The creation of a company by a former employee […]
28 February 2023
Cass. com, December 7, 2022, n°21-19.860
In its decision of December 7, 2022, the Court of Cassation recognizes that the creation of a competing company by a former employee who has kept his employer’s customer file constitutes an act of unfair competition, whether or not the file has been exploited.
1. The legal framework
The notion of unfair competition is a praetorian notion based on the articles governing extra-contractual liability (articles 1240 and 1241 of the Civil Code).
Article 1240 provides that “any act of man, which causes damage to another, obliges the person by whose fault it occurred to repair it”.
2. The facts
In this case, two former employees of a company set up a competing company and transferred the list of e-mails of their previous employer’s customers to their personal e-mail box.
Considering that they had unlawfully canvassed its clientele by means of letters, and this before the end of the employment contract of one of them, the former employer sued the company created by the former employees for unfair competition.
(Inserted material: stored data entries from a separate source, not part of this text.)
/-- Step 9 (R324, R267): every port in use trains, and the start waits for them. -/
def State.step9 (s : State) : State :=
  let s1 := (s.set F.MGT_BOOTSTAT_STEP 9).forEach (List.range 18) (fun s p =>
    (s.startDom (domPort p) (s.portUsed p)).set (F.LINK_PORT_STAT_STATE p) (b2n (s.portUsed p)))
  { s1 with start := { s1.start with hung := 9 } }

/-- Step 10 (R326): the CXL domain is powered, and the start waits for the link. -/
def State.step10 (s : State) : State :=
  let s1 := (s.set F.MGT_BOOTSTAT_STEP 10).startDom domCxl true
  { s1 with start := { s1.start with hung := 10 } }

/-- Step 9 is over once no port in use still trains (R324). -/
def State.portsSettled (s : State) : State :=
  if s.start.hung == 9 && (List.range 18).all (fun p => s.portState p != 1 && s.portState p != 2) then s.step10 else s

/-- Steps 7 to 9. -/
def State.startFrom7 (s : State) : State :=
  let (s1, ok1) := s.beginStep 7
  if !ok1 then s1 else
  let (s2, ok2) := s1.step7
  if !ok2 then s2 else
  let (s3, ok3) := s2.beginStep 8
  if !ok3 then s3 else
  let (s4, ok4) := s3.step8
  if !ok4 then s4 else s4.step9.portsSettled

/-- A start goes on from step 4. Clock ratios outside R305 leave the module's behaviour undefined (R3). -/
def State.startFrom4 (s : State) : Res :=
  let (s1, ok) := s.startTo7
  if !ok then .next s1
  else if s1.clocksOk then .next s1.startFrom7
  else .fault .clockRatioUndefined

/-- A start from step 4 with what it meets (R328, R339). -/
def State.startAgain (s : State) (env : StartEnv) (powerOn : Bool) : Res := (s.startReset env powerOn).startFrom4

/-! Step 11 (R327, R329). -/

/-- A trial that succeeds makes its slot active (R338). -/
def State.promote (s : State) : State :=
  if !s.bootDir.trial then s else
  let s1 := s.putBoot ⟨s.stagingSlot, false, false⟩
  ((s1.flag F.MGT_BOOTSTAT_STAGED_PROMOTED).set F.MGT_BOOTSTAT_STAGED_PENDING 0).set F.MGT_BOOTSTAT_TRIAL 0

/-- The job starts: a successful start (R327), the ladder of R260, a restore held during the start (R403, R411). -/
def State.jobStart (s : State) : State :=
  let s0 := { s with start := { s.start with hung := 0, consec := 0, noRetry := false } }
  let s1 := ((s0.set F.MGT_BOOTSTAT_STEP 11).set F.MGT_BOOTSTAT_MODE 1).set F.MGT_BOOTSTAT_REASON 0
  let s2 := (s1.set F.MGT_BOOTSTAT_CONSEC_FAIL 0).promote
  let s3 := { s2 with ledger := { s2.ledger with starts := s2.ledger.starts + 1, consecFail := 0 } }
  let s4 := { s3 with ladder := s3.ladderEntries.map (fun (e : LadderEntry) => (⟨e.initRung, 0, 0, 0, 0, 0, none⟩ : LayerSt)) }
  let s5 := s4.set F.ENG_CAST_STAT_LAST_GEN s4.newestGen
  let s6 := if s5.ladder.any (fun x => x.rung == 7) then s5.halt else s5
  let s7 := s6.writeLedger
  let s8 := if s7.start.restoreHeld then
      (({ s7 with start := { s7.start with restoreHeld := false } }.set F.ENG_RESTORE_STAT_STATE 1).set F.ENG_RESTORE_STAT_REASON 0).restoreBegin
    else s7
  if s8.tooManyFenced then s8.moduleFailed else s8

/-- Step 11, and a restart request held for it (R339). -/
def State.enter11 (s : State) : Res :=
  let s1 := s.jobStart
  let s2 := { s1 with start := { s1.start with restartHeld := none } }
  match s1.start.restartHeld with
  | none => .next s1
  | some (.atBoundary, env) => .next { s2 with start := { s2.start with restartAtBoundary := some env } }
  | some (.immediate, env) => s2.startAgain env false

/-! Limits of steps (R324). -/

/-- Time limit of a step in ms. -/
def stepLimit (k : Nat) : Nat :=
  if k == 4 then 20 else if k == 5 then 100 else if k == 6 then 1000 else if k == 7 then 50 else if k == 8 then 1000
  else if k == 9 then 300 else 1000
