/-! The host and the Pigeonholes. -/

/-- RELEASE_BUFFER, RETURN, RETURN_ALL, the host's reads and writes of the window, CXL_SNOOP and GLOBAL_PERSISTENT_FLUSH: what is held and what is in
host bias afterwards, the bytes read and written, what the decoder does not map; without CXL the host reads the output buffers through BAR2. -/
def Obligations.HostReachesMemory : Prop :=
  ∀ s : State, s.memWf = true →
    (s.blocksUp = true → s.mode ≠ 2 → s.still →
      (∀ v : U64, endsIn (exec (.releaseBuffer v) s) fun t =>
        let rel := fun b : Nat => v.toNat.testBit b = true ∧ s.on (if b = 0 then F.MGT_OUT_HELD0 else F.MGT_OUT_HELD1) = true
        t.get F.MGT_OUT_HELD0 = (if v.toNat.testBit 0 then 0 else s.get F.MGT_OUT_HELD0) ∧
          t.get F.MGT_OUT_HELD1 = (if v.toNat.testBit 1 then 0 else s.get F.MGT_OUT_HELD1) ∧
          (∀ g, g ∈ t.mem.hostBias ↔ g ∈ s.mem.hostBias ∧
            ∀ b ≤ 1, rel b → ¬ ((s.outBuf b).1 / 0x200000 ≤ g ∧ g < ((s.outBuf b).1 + (s.outBuf b).2) / 0x200000)) ∧
          (¬ rel 0 → ¬ rel 1 → t = s) ∧
          (rel 0 ∨ rel 1 → t.get F.MGT_HDM_HOST_BIAS = t.mem.hostBias.length % 2 ^ 19) ∧
          fieldsBut [F.MGT_OUT_HELD0, F.MGT_OUT_HELD1, F.MGT_HDM_HOST_BIAS] s t ∧ Same [.regs, .mem] s t) ∧
      (∀ v : U64, v.toNat.testBit 21 = true → v.toNat.testBit 22 = false → endsIn (exec (.returnGranule v) s) fun t =>
        t.get F.MGT_HDM_GRANULE = v.toNat % 2 ^ 18 ∧ t.mem = { s.mem with hostBias := s.mem.hostBias.filter (fun g => g != v.toNat % 2 ^ 18) } ∧
          t.get F.MGT_HDM_HOST_BIAS = t.mem.hostBias.length % 2 ^ 19 ∧
          fieldsBut [F.MGT_HDM_GRANULE, F.MGT_HDM_HOST_BIAS, F.MGT_HDM_BIAS_STALL, F.MGT_HDM_HOST_UNMAPPED] s t ∧ Same [.regs, .mem] s t) ∧
      ∀ v : U64, v.toNat.testBit 22 = true → endsIn (exec (.returnAll v) s) fun t =>
        t.mem = { s.mem with hostBias := [] } ∧ t.get F.MGT_HDM_HOST_BIAS = 0 ∧
          fieldsBut [F.MGT_HDM_GRANULE, F.MGT_HDM_HOST_BIAS, F.MGT_HDM_BIAS_STALL, F.MGT_HDM_HOST_UNMAPPED] s t ∧ Same [.regs, .mem] s t) ∧
    (∀ off len : Nat, s.hdmOpen = true → s.hostServed off len → s.memApart → endsIn (exec (.hostMemRead off len) s) fun t =>
      (∃ d bad, t.sent = .readData d bad :: s.sent ∧ d.length = len ∧ ∀ j < len, s.peek (off + j) = some (d.getD j 0)) ∧
        (∀ g, g ∈ t.mem.hostBias ↔ g ∈ s.mem.hostBias ∨ inRange off len g) ∧
        fieldsBut [F.MGT_HDM_HOST_BIAS, F.MEM_STAT_POISON_READ] s t ∧ Same [.regs, .mem, .sent] s t) ∧
    (∀ off len : Nat, s.bar2Open = true → off + len ≤ bar2Bytes → s.hostServed (s.bar2Offset off) len → s.memApart →
      endsIn (exec (.hostMemRead off len) s) fun t =>
        (∃ d bad, t.sent = .readData d bad :: s.sent ∧ d.length = len ∧ ∀ j < len, s.peek (s.bar2Offset off + j) = some (d.getD j 0)) ∧
          fieldsBut [F.MEM_STAT_POISON_READ] s t ∧ Same [.regs, .mem, .sent] s t ∧ t.mem = s.mem) ∧
    (∀ (off : Nat) (bytes : List Byte), s.hdmOpen = true → s.hostServed off bytes.length → s.memApart →
      (∀ j < bytes.length, ∀ q b, s.decodeAddr (off + j) = .dram q b → s.physLine q (b / 512) ≠ none) →
      endsIn (exec (.hostMemWrite off bytes) s) fun t =>
        (∀ j < bytes.length, t.peek (off + j) = some (bytes.getD j 0)) ∧
          (∀ a q b, s.decodeAddr a = .dram q b → a < off ∨ off + bytes.length ≤ a → t.peek a = s.peek a) ∧
          (∀ g, g ∈ t.mem.hostBias ↔ g ∈ s.mem.hostBias ∨ inRange off bytes.length g) ∧
          fieldsBut [F.MGT_HDM_HOST_BIAS] s t ∧ Same [.regs, .mem] s t) ∧
    (s.hdmOpen = true → s.stallReq = false → ∀ (off len : Nat) (bytes : List Byte), bytes.length = len →
      (s.hdmActive = false → exec (.hostMemRead off len) s = .next { s with sent := .readData (List.replicate len 0) true :: s.sent } ∧
        exec (.hostMemWrite off bytes) s = .next s) ∧
      (s.hdmActive = true → s.hdmMapped off len = false →
        (endsIn (exec (.hostMemRead off len) s) fun t => t.sent = .readData (List.replicate len 0) true :: s.sent ∧
          t.get F.MGT_HDM_HOST_UNMAPPED = 1 ∧ fieldsBut [F.MGT_HDM_HOST_UNMAPPED] s t ∧ Same [.regs, .sent] s t) ∧
        (endsIn (exec (.hostMemWrite off bytes) s) fun t =>
          t.get F.MGT_HDM_HOST_UNMAPPED = 1 ∧ fieldsBut [F.MGT_HDM_HOST_UNMAPPED] s t ∧ Same [.regs] s t))) ∧
    (s.hdmOpen = true → ∀ a : U64, exec (.cxlSnoop a) s = .next { s with sent := .cxl "holds nothing" :: s.sent } ∧
      exec .globalPersistentFlush s = .next { s with sent := .cxl "flush acknowledged" :: s.sent })
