-- ==== Sys2Proof/Laws/State.lean ====
section
/-! SUPPORT. The small lemmas of State: which field each update changes, register fields after a write, tiles after a write. -/

namespace Sys2Proof.Machine

/-! `State.wr` changes `regs` alone. -/

@[simp] theorem State.wr_time (s : State) (o : Nat) (v : U64) : (s.wr o v).time = s.time := rfl
@[simp] theorem State.wr_start (s : State) (o : Nat) (v : U64) : (s.wr o v).start = s.start := rfl
@[simp] theorem State.wr_flash (s : State) (o : Nat) (v : U64) : (s.wr o v).flash = s.flash := rfl
@[simp] theorem State.wr_wb (s : State) (o : Nat) (v : U64) : (s.wr o v).wb = s.wb := rfl
@[simp] theorem State.wr_ledger (s : State) (o : Nat) (v : U64) : (s.wr o v).ledger = s.ledger := rfl
@[simp] theorem State.wr_power (s : State) (o : Nat) (v : U64) : (s.wr o v).power = s.power := rfl
@[simp] theorem State.wr_period (s : State) (o : Nat) (v : U64) : (s.wr o v).period = s.period := rfl
@[simp] theorem State.wr_seals (s : State) (o : Nat) (v : U64) : (s.wr o v).seals = s.seals := rfl
@[simp] theorem State.wr_ladder (s : State) (o : Nat) (v : U64) : (s.wr o v).ladder = s.ladder := rfl
@[simp] theorem State.wr_mem (s : State) (o : Nat) (v : U64) : (s.wr o v).mem = s.mem := rfl
@[simp] theorem State.wr_tiles (s : State) (o : Nat) (v : U64) : (s.wr o v).tiles = s.tiles := rfl
@[simp] theorem State.wr_coll (s : State) (o : Nat) (v : U64) : (s.wr o v).coll = s.coll := rfl
@[simp] theorem State.wr_mbx (s : State) (o : Nat) (v : U64) : (s.wr o v).mbx = s.mbx := rfl
@[simp] theorem State.wr_flt (s : State) (o : Nat) (v : U64) : (s.wr o v).flt = s.flt := rfl
@[simp] theorem State.wr_cast (s : State) (o : Nat) (v : U64) : (s.wr o v).cast = s.cast := rfl
@[simp] theorem State.wr_perf (s : State) (o : Nat) (v : U64) : (s.wr o v).perf = s.perf := rfl
@[simp] theorem State.wr_sent (s : State) (o : Nat) (v : U64) : (s.wr o v).sent = s.sent := rfl
@[simp] theorem State.wr_stalled (s : State) (o : Nat) (v : U64) : (s.wr o v).stalled = s.stalled := rfl
@[simp] theorem State.wr_stallReq (s : State) (o : Nat) (v : U64) : (s.wr o v).stallReq = s.stallReq := rfl
@[simp] theorem State.wr_free (s : State) (o : Nat) (v : U64) : (s.wr o v).free = s.free := rfl
@[simp] theorem State.wr_pending (s : State) (o : Nat) (v : U64) : (s.wr o v).pending = s.pending := rfl

/-! `State.set` changes `regs` alone. -/

@[simp] theorem State.set_time (s : State) (f : Field) (x : Nat) : (s.set f x).time = s.time := rfl
@[simp] theorem State.set_start (s : State) (f : Field) (x : Nat) : (s.set f x).start = s.start := rfl
@[simp] theorem State.set_flash (s : State) (f : Field) (x : Nat) : (s.set f x).flash = s.flash := rfl
@[simp] theorem State.set_wb (s : State) (f : Field) (x : Nat) : (s.set f x).wb = s.wb := rfl
@[simp] theorem State.set_ledger (s : State) (f : Field) (x : Nat) : (s.set f x).ledger = s.ledger := rfl
@[simp] theorem State.set_power (s : State) (f : Field) (x : Nat) : (s.set f x).power = s.power := rfl
@[simp] theorem State.set_period (s : State) (f : Field) (x : Nat) : (s.set f x).period = s.period := rfl
@[simp] theorem State.set_seals (s : State) (f : Field) (x : Nat) : (s.set f x).seals = s.seals := rfl
@[simp] theorem State.set_ladder (s : State) (f : Field) (x : Nat) : (s.set f x).ladder = s.ladder := rfl
@[simp] theorem State.set_mem (s : State) (f : Field) (x : Nat) : (s.set f x).mem = s.mem := rfl
@[simp] theorem State.set_tiles (s : State) (f : Field) (x : Nat) : (s.set f x).tiles = s.tiles := rfl
@[simp] theorem State.set_coll (s : State) (f : Field) (x : Nat) : (s.set f x).coll = s.coll := rfl
@[simp] theorem State.set_mbx (s : State) (f : Field) (x : Nat) : (s.set f x).mbx = s.mbx := rfl
@[simp] theorem State.set_flt (s : State) (f : Field) (x : Nat) : (s.set f x).flt = s.flt := rfl
@[simp] theorem State.set_cast (s : State) (f : Field) (x : Nat) : (s.set f x).cast = s.cast := rfl
@[simp] theorem State.set_perf (s : State) (f : Field) (x : Nat) : (s.set f x).perf = s.perf := rfl
@[simp] theorem State.set_sent (s : State) (f : Field) (x : Nat) : (s.set f x).sent = s.sent := rfl
@[simp] theorem State.set_stalled (s : State) (f : Field) (x : Nat) : (s.set f x).stalled = s.stalled := rfl
@[simp] theorem State.set_stallReq (s : State) (f : Field) (x : Nat) : (s.set f x).stallReq = s.stallReq := rfl
@[simp] theorem State.set_free (s : State) (f : Field) (x : Nat) : (s.set f x).free = s.free := rfl
@[simp] theorem State.set_pending (s : State) (f : Field) (x : Nat) : (s.set f x).pending = s.pending := rfl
The Paris Court of Appeal rejected his request on the grounds that the competing activity in question did not actually start until after the end of their employment contracts, and that the latter did not include a non-competition clause. Furthermore, it considers that the transfer of the customer file cannot be considered as wrongful in the absence of proof of their exploitation by a wrongful means.
The former employer appealed to the Supreme Court.
The latter complains that the Court of Appeal rejected its claim, even though the competitor had sent a commercial offer, constituting an offer of a contract, to one of its customers before the effective end of the employment contract of one of the employees, and that, moreover, the mere misappropriation of a competitor’s customer file in order to canvass the market constitutes an unfair process, so that the exploitation of the file does not constitute a condition required to characterize unfair competition.
3. The opinion of the Court of Cassation
The Court of Cassation overturned the decision of the Court of Appeal.
On the one hand, it states that the fact that a company in the creation of which the employee of a competitor company has participated, starts its activity before the end of the employment contract between them constitutes an act of unfair competition.
Indeed, the Court consistently recognizes that an employee is bound by a non-compete obligation to his employer for as long as he is bound by his employment contract, on the basis of contractual loyalty alone (Cass. com., Oct. 16, 2019, No. 18-15418; Cass. com., June 1, 2022, No. 21-11921).
On the other hand, it holds that the mere fact that a company, in the creation of which the former employee of a competitor participated, holds confidential information relating to the activity of the latter and obtained by this employee during the performance of his employment contract, constitutes an act of unfair competition.